[AVAILABLE RECORDS — start]

-- ==== Sys2Proof/WellFormed.lean ====
section
/-! DEFINITION. Sys2Proof/WellFormed.lean: which commands exist on this device. A command exists when every unit it names is
one the device has, when its words spell the row they stand for, and when its address lies in the memory the device has.
The machine refuses every other command, and no command that exists. -/

namespace Sys2Proof

open Sys2Proof.Machine

/-- A syllable row's operation, with the physical reed and the word that it fetched (R64); the outer `none` for the other
rows, the inner one for UNDEFINED_OPCODE. -/
def Instr.syllable : Instr → Option (Option SylOp × Nat × W32)
  | .macS r w => some (some (.mac .macS), r, w)
  | .macD r w => some (some (.mac .macD), r, w)
  | .msuS r w => some (some (.mac .msuS), r, w)
  | .msuD r w => some (some (.mac .msuD), r, w)
  | .mpaS r w => some (some (.mac .mpaS), r, w)
  | .mpaD r w => some (some (.mac .mpaD), r, w)
  | .dmac r w => some (some (.mac .dmac), r, w)
  | .dmsu r w => some (some (.mac .dmsu), r, w)
  | .dmpa r w => some (some (.mac .dmpa), r, w)
  | .mul r w => some (some (.acc .mul), r, w)
  | .mulu r w => some (some (.acc .mulu), r, w)
  | .aclr r w => some (some (.acc .aclr), r, w)
  | .ald r w => some (some (.acc .ald), r, w)
  | .amov r w => some (some (.acc .amov), r, w)
  | .aadd r w => some (some (.acc .aadd), r, w)
  | .asub r w => some (some (.acc .asub), r, w)
  | .aneg r w => some (some (.acc .aneg), r, w)
  | .ashl r w => some (some (.acc .ashl), r, w)
  | .ashr r w => some (some (.acc .ashr), r, w)
  | .alsr r w => some (some (.acc .alsr), r, w)
  | .accAsh r w => some (some (.acc .ash), r, w)
  | .fadd r w => some (some (.fp .fadd), r, w)
  | .fsub r w => some (some (.fp .fsub), r, w)
  | .fmul r w => some (some (.fp .fmul), r, w)
  | .fma r w => some (some (.fp .fma), r, w)
  | .fms r w => some (some (.fp .fms), r, w)
  | .fneg r w => some (some (.fp .fneg), r, w)
  | .fabs r w => some (some (.fp .fabs), r, w)
  | .fmin r w => some (some (.fp .fmin), r, w)
  | .fmax r w => some (some (.fp .fmax), r, w)
  | .fceq r w => some (some (.fp .fceq), r, w)
  | .fclt r w => some (some (.fp .fclt), r, w)
  | .fcle r w => some (some (.fp .fcle), r, w)
  | .fcun r w => some (some (.fp .fcun), r, w)
  | .fcvtd2s r w => some (some (.fp .fcvtd2s), r, w)
  | .fcvts2d r w => some (some (.fp .fcvts2d), r, w)
  | .fcvth2s r w => some (some (.fp .fcvth2s), r, w)
  | .fcvts2h r w => some (some (.fp .fcvts2h), r, w)
  | .fcvtf2i r w => some (some (.fp .fcvtf2i), r, w)
  | .fcvti2f r w => some (some (.fp .fcvti2f), r, w)
  | .fmovf2s r w => some (some (.fp .fmovf2s), r, w)
  | .fmovs2f r w => some (some (.fp .fmovs2f), r, w)
  | .fmovq r w => some (some (.fp .fmovq), r, w)
  | .fmov r w => some (some (.fp .fmov), r, w)
  | .vadd r w => some (some (.vec .vadd), r, w)
  | .vsub r w => some (some (.vec .vsub), r, w)
  | .vmul r w => some (some (.vec .vmul), r, w)
  | .vfma r w => some (some (.vec .vfma), r, w)
  | .vmin r w => some (some (.vec .vmin), r, w)
  | .vmax r w => some (some (.vec .vmax), r, w)
  | .vand r w => some (some (.vec .vand), r, w)
  | .vor r w => some (some (.vec .vor), r, w)
  | .vxor r w => some (some (.vec .vxor), r, w)
  | .vdup r w => some (some (.vec .vdup), r, w)
  | .fldW r w => some (some (.vmem .fldW), r, w)
  | .fldQ r w => some (some (.vmem .fldQ), r, w)
  | .vld r w => some (some (.vmem .vld), r, w)
  | .fstW r w => some (some (.vmem .fstW), r, w)
  | .fstQ r w => some (some (.vmem .fstQ), r, w)
  | .vst r w => some (some (.vmem .vst), r, w)
  | .cld r w => some (some (.vmem .cld), r, w)
  | .cst r w => some (some (.vmem .cst), r, w)
  | .lvcpy r w => some (some (.vmem .lvcpy), r, w)
  | .lvaddf r w => some (some (.vmem .lvaddf), r, w)
  | .lmul r w => some (some (.lou .lmul), r, w)
  | .lmulu r w => some (some (.lou .lmulu), r, w)
  | .lmul64 r w => some (some (.lou .lmul64), r, w)
  | .lmulh64 r w => some (some (.lou .lmulh64), r, w)
  | .ldiv r w => some (some (.lou .ldiv), r, w)
  | .ldivu r w => some (some (.lou .ldivu), r, w)
  | .fdiv r w => some (some (.lou .fdiv), r, w)
  | .fsqrt r w => some (some (.lou .fsqrt), r, w)
  | .exp2 r w => some (some (.lou .exp2), r, w)
  | .log2 r w => some (some (.lou .log2), r, w)
  | .sin2pi r w => some (some (.lou .sin2pi), r, w)
  | .tanh r w => some (some (.lou .tanh), r, w)
  | .rsqrt r w => some (some (.lou .rsqrt), r, w)
  | .bcdadd r w => some (some (.lou .bcdadd), r, w)
  | .bcdsub r w => some (some (.lou .bcdsub), r, w)
  | .lbar r w => some (some (.lou .lbar), r, w)
  | .ldS r w => some (some (.smem .ldS), r, w)
  | .ldSu r w => some (some (.smem .ldSu), r, w)
  | .ldD r w => some (some (.smem .ldD), r, w)
  | .ldQ r w => some (some (.smem .ldQ), r, w)
  | .stS r w => some (some (.smem .stS), r, w)
  | .stD r w => some (some (.smem .stD), r, w)
  | .stQ r w => some (some (.smem .stQ), r, w)
  | .staS r w => some (some (.smem .staS), r, w)
  | .staD r w => some (some (.smem .staD), r, w)
  | .ldb r w => some (some (.svy .ldb), r, w)
  | .ldbu r w => some (some (.svy .ldbu), r, w)
  | .ldh r w => some (some (.svy .ldh), r, w)
  | .ldhu r w => some (some (.svy .ldhu), r, w)
  | .ldw r w => some (some (.svy .ldw), r, w)
  | .stb r w => some (some (.svy .stb), r, w)
  | .sth r w => some (some (.svy .sth), r, w)
  | .stw r w => some (some (.svy .stw), r, w)
  | .add r w => some (some (.alu .add), r, w)
  | .sub r w => some (some (.alu .sub), r, w)
  | .adds r w => some (some (.alu .adds), r, w)
  | .subs r w => some (some (.alu .subs), r, w)
  | .neg r w => some (some (.alu .neg), r, w)
  | .negs r w => some (some (.alu .negs), r, w)
  | .and r w => some (some (.alu .and), r, w)
  | .or r w => some (some (.alu .or), r, w)
  | .xor r w => some (some (.alu .xor), r, w)
  | .not r w => some (some (.alu .not), r, w)
  | .lsl r w => some (some (.alu .lsl), r, w)
  | .lsr r w => some (some (.alu .lsr), r, w)
  | .asr r w => some (some (.alu .asr), r, w)
  | .ash r w => some (some (.alu .ash), r, w)
  | .min r w => some (some (.alu .min), r, w)
  | .max r w => some (some (.alu .max), r, w)
  | .minu r w => some (some (.alu .minu), r, w)
  | .maxu r w => some (some (.alu .maxu), r, w)
  | .cmpeq r w => some (some (.alu .cmpeq), r, w)
  | .cmpne r w => some (some (.alu .cmpne), r, w)
  | .cmplt r w => some (some (.alu .cmplt), r, w)
  | .cmpge r w => some (some (.alu .cmpge), r, w)
  | .cmpltu r w => some (some (.alu .cmpltu), r, w)
  | .cmpgeu r w => some (some (.alu .cmpgeu), r, w)
  | .mov r w => some (some (.alu .mov), r, w)
  | .pand r w => some (some (.alu .pand), r, w)
  | .por r w => some (some (.alu .por), r, w)
  | .pnot r w => some (some (.alu .pnot), r, w)
  | .movi r w => some (some (.mov .movi), r, w)
  | .movq r w => some (some (.mov .movq), r, w)
  | .mva r w => some (some (.mov .mva), r, w)
  | .mvm r w => some (some (.mov .mvm), r, w)
  | .rdsr r w => some (some (.mov .rdsr), r, w)
  | .wrsr r w => some (some (.mov .wrsr), r, w)
  | .rpd r w => some (some (.mov .rpd), r, w)
  | .wpd r w => some (some (.mov .wpd), r, w)
  | .br r w => some (some (.br .br), r, w)
  | .call r w => some (some (.br .call), r, w)
  | .bri r w => some (some (.br .bri), r, w)
  | .calli r w => some (some (.br .calli), r, w)
  | .ret r w => some (some (.br .ret), r, w)
  | .rfe r w => some (some (.br .rfe), r, w)
  | .loop r w => some (some (.loop .loop), r, w)
  | .rep r w => some (some (.loop .rep), r, w)
  | .repi r w => some (some (.loop .repi), r, w)
  | .nop r w => some (some (.ctl .nop), r, w)
  | .tend r w => some (some (.ctl .tend), r, w)
  | .flushi r w => some (some (.ctl .flushi), r, w)
  | .bchk r w => some (some (.ctl .bchk), r, w)
  | .break r w => some (some (.ctl .break), r, w)
  | .undefinedOpcode r w => some (none, r, w)
  | .powerGood _ _ => none
  | .sysPwrgdFall => none
  | .stateReqStartup _ _ => none
  | .stateReqTest _ _ => none
  | .stateReqService _ _ => none
  | .stateReqRecovery _ _ => none
  | .stateReqTussock _ _ => none
  | .stateReqDormant _ _ => none
  | .stateTransitionComplete => none
  | .meshRouterFail => none
  | .surveyorMemoryUe _ => none
  | .queueTableUe _ _ => none
  | .recActiveClear => none
  | .tdEnWrite _ _ => none
  | .tideBoundary => none
  | .ttDataHiWrite _ _ _ => none
  | .swapRequest _ _ _ => none
  | .runSet _ _ => none
  | .runClear _ _ => none
  | .wmclr _ _ => none
  | .ctxRestart _ _ _ => none
  | .contextStart _ _ => none
  | .contextResume _ => none
  | .overrunBudget _ => none
  | .overrunDeadline _ _ => none
  | .overrunStart _ _ _ => none
  | .entryPassedOver _ _ _ => none
  | .paceWindow _ _ => none
  | .paceLoopAdjust _ _ => none
  | .fastRaise _ _ => none
  | .pkgPowerWindow _ => none
  | .pdData3Write _ _ _ => none
  | .farReadData _ _ _ => none
  | .farReadTimeout _ => none
  | .farReadLate _ => none
  | .farStoreArrival _ => none
  | .farStoreTimeout _ => none
  | .farStoreFail _ _ => none
  | .louRetire _ _ => none
  | .louTrapDelivery _ => none
  | .tsCfgWrite _ _ _ => none
  | .poolScrub _ _ => none
  | .hbmScrub _ _ => none
  | .refreshRateRaised _ _ => none
  | .selfRefreshEntry => none
  | .bisnpResponse _ _ => none
  | .hbmEccWindow _ _ => none
  | .pageReback _ => none
  | .sdCommit _ _ _ => none
  | .start _ _ => none
  | .stop _ _ => none
  | .resume _ _ => none
  | .setrate _ _ => none
  | .keyload _ _ => none
  | .gather _ _ => none
  | .fence _ _ => none
  | .fenceComplete _ => none
  | .badcmd _ _ => none
  | .ringWindowResident _ _ => none
  | .sluiceRequestIssue _ _ _ _ => none
  | .sluiceRequestData _ _ _ _ => none
  | .sluiceRequestTimeout _ _ => none
  | .sluiceLateArrival _ _ => none
  | .slcLoadWindow _ _ => none
  | .engineSelfcheckFail _ => none
  | .aspEnable _ _ _ => none
  | .aspDisable _ _ _ => none
  | .aspFrameStart _ => none
  | .aspSlaveFrameStart _ _ => none
  | .aspSlotIngress _ _ _ => none
  | .aspSlotEmit _ _ => none
  | .aspStagingLoad _ _ => none
  | .aspClockLoss _ => none
  | .aspLossZeroWrite _ _ => none
  | .slotmapWrite _ _ _ _ => none
  | .oslotmapWrite _ _ _ _ => none
  | .aspLoopCtrlWrite _ _ _ => none
  | .sspEnable _ _ => none
  | .sspDisable _ _ => none
  | .sspMatrixStep _ => none
  | .sspMatrixSample _ _ => none
  | .sspConversionComplete _ => none
  | .sspAdcPass _ => none
  | .sspAdcWord _ _ => none
  | .midiRxFrame _ _ _ _ => none
  | .midiTx _ _ _ => none
  | .midiTxFrameSent _ => none
  | .smapWrite _ _ _ _ => none
  | .sspLoopCtrlWrite _ _ _ => none
  | .tcuStep _ => none
  | .tcuMatch _ => none
  | .tcuOvf _ => none
  | .tcuAction _ => none
  | .tcuPairCarry _ => none
  | .tcuStart _ _ => none
  | .tcuStop _ _ => none
  | .tcuReset _ _ => none
  | .tcuCntWrite _ _ _ => none
  | .tcuCmpWrite _ _ _ => none
  | .capselWrite _ _ _ _ => none
  | .captureEvent _ => none
  | .qmgCommit _ => none
  | .qmgDisable _ => none
  | .qmgRead _ => none
  | .qmgAdvance _ => none
  | .doorbellWrite _ _ => none
  | .moderationExpiry _ => none
  | .msixMaskClear _ => none
  | .msixEnable => none
  | .swtrig _ _ => none
  | .srcCfgWrite _ _ => none
  | .eventCommit => none
  | .svClaim _ _ => none
  | .eoi _ _ _ => none
  | .eoiForce _ _ => none
  | .linkTrained _ _ _ => none
  | .l0pWidthChange _ => none
  | .l1Entry => none
  | .l2Entry => none
  | .perstAssert => none
  | .perstDeassert => none
  | .hotReset => none
  | .linkDown => none
  | .flr => none
  | .cxlReset => none
  | .dStateChange _ => none
  | .hdmCommit _ _ _ _ _ => none
  | .cxlMemRead _ _ => none
  | .cxlMemWrite _ _ _ _ _ => none
  | .uioAccess _ _ _ _ => none
  | .hostSnoop _ => none
  | .hostReadCompletion _ _ _ => none
  | .hostRequestTimeout _ => none
  | .doeRequest _ _ => none
  | .doeAbort _ => none
  | .spdmRequest _ => none
  | .lkekInstall _ _ => none
  | .ideKmKey _ => none
  | .ideIntegrityFail _ => none
  | .cxlLoopbackStart _ _ => none
  | .cxlLoopbackEnd _ _ => none
  | .atlasJoin _ => none
  | .atlasLeave _ => none
  | .cwlEnable _ _ => none
  | .cwlDisable _ _ => none
  | .cwlRetrain _ _ => none
  | .cwlTrained _ _ _ _ => none
  | .miswiredRetry _ => none
  | .ctrlFlit _ _ _ => none
  | .nakFlit _ _ _ => none
  | .hbFlit _ _ _ _ => none
  | .audioFlit _ _ _ => none
  | .memrdFlit _ _ _ => none
  | .memrspFlit _ _ _ _ => none
  | .memwrFlit _ _ _ _ => none
  | .mgmtFlit _ _ _ _ => none
  | .loopFlit _ _ _ _ => none
  | .cwlBadFlit _ _ => none
  | .replayTimeout _ => none
  | .laneMarginLow _ _ => none
  | .laneLoss _ _ => none
  | .hbSend => none
  | .partition _ => none
  | .successorUnreachable _ => none
  | .promotion => none
  | .busCommit _ _ => none
  | .rejoin _ _ _ => none
  | .rejoinComplete => none
  | .cwlLoopbackStart _ _ _ => none
  | .cwlLoopbackEnd _ _ _ => none
  | .startSequence _ _ _ => none
  | .startupWatchdog => none
  | .pushGo _ _ => none
  | .pushData _ _ => none
  | .pushVerifyComplete => none
  | .bootAck _ => none
  | .svncommit _ => none
  | .zeroize _ => none
  | .mailboxInfo _ _ _ => none
  | .mailboxLoadImage _ _ _ _ _ _ _ _ _ _ _ => none
  | .mailboxUnknownService _ _ _ _ => none
  | .fbCommit _ => none
  | .fbRefill _ => none
  | .fbLatch _ _ => none
  | .wallSet _ _ => none
  | .fbScrub _ _ => none
  | .fbRepair _ => none
  | .fbRepairComplete _ _ => none
  | .mirenSet _ => none
  | .fbMirrorCopy => none
  | .pceilEstimate _ _ => none
  | .reedEccWindow _ _ => none
  | .handshakeStall _ => none
  | .failoverReloadComplete _ => none
  | .migrationStart => none
  | .migrationCopyComplete => none
  | .migrationAbandon => none
  | .migrationRetry => none
  | .migGo _ _ => none
  | .migGoForce _ _ => none
  | .surveyorWatchdog _ => none
  | .testProcRun _ _ => none
  | .testProcEnd _ => none
  | .spareBistPeriodic _ _ => none
  | .hbmLoopbackStart _ _ _ => none
  | .hbmLoopbackEnd _ _ _ => none
  | .irqForce _ _ _ => none
  | .merCfgWrite _ _ => none
  | .refLock => none
  | .refLoss => none
  | .refReturn => none
  | .ppsCapture => none
  | .thermalWarning _ => none
  | .thermtrip _ => none
  | .railExcursion _ => none
  | .ovrCountRead _ _ _ => none
  | .farLateRead _ _ => none
  | .tokCntRead _ _ => none
  | .poolEccRead _ _ => none
  | .hbmEccCeRead _ _ => none
  | .hbmEccUeRead _ _ => none
  | .sfStatRead _ _ => none
  | .slcCntARead _ _ => none
  | .slcCntBRead _ _ => none
  | .slcLoadRead _ _ => none
  | .aspCntARead _ _ => none
  | .aspCntBRead _ _ => none
  | .sspCntRead _ _ => none
  | .qmgDropRead _ => none
  | .fbkLostRead _ => none
  | .glbErrCntRead _ => none
  | .pkgPowerRead _ => none
  | .cwlCntCrcRead _ _ => none
  | .cwlCntReplayRead _ _ => none
  | .atlCntRead _ => none
  | .registerWrite _ _ _ _ _ => none
  | .boundaryScan _ _ => none
  | .vddAonLoss => none
  | .loopbackFollower => none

[AVAILABLE RECORDS — finish]

[WHAT IS REQUIRED]:
Take the entries above and return only the lines from the one with "(.vmem .fstQ), r, w)" to the one with "(.lou .lmul), r, w)", both included, unchanged.

[RESPONSE BOX]:
  | .fstQ r w => some (some (.vmem .fstQ), r, w)
  | .vst r w => some (some (.vmem .vst), r, w)
  | .cld r w => some (some (.vmem .cld), r, w)
  | .cst r w => some (some (.vmem .cst), r, w)
  | .lvcpy r w => some (some (.vmem .lvcpy), r, w)
  | .lvaddf r w => some (some (.vmem .lvaddf), r, w)
  | .lmul r w => some (some (.lou .lmul), r, w)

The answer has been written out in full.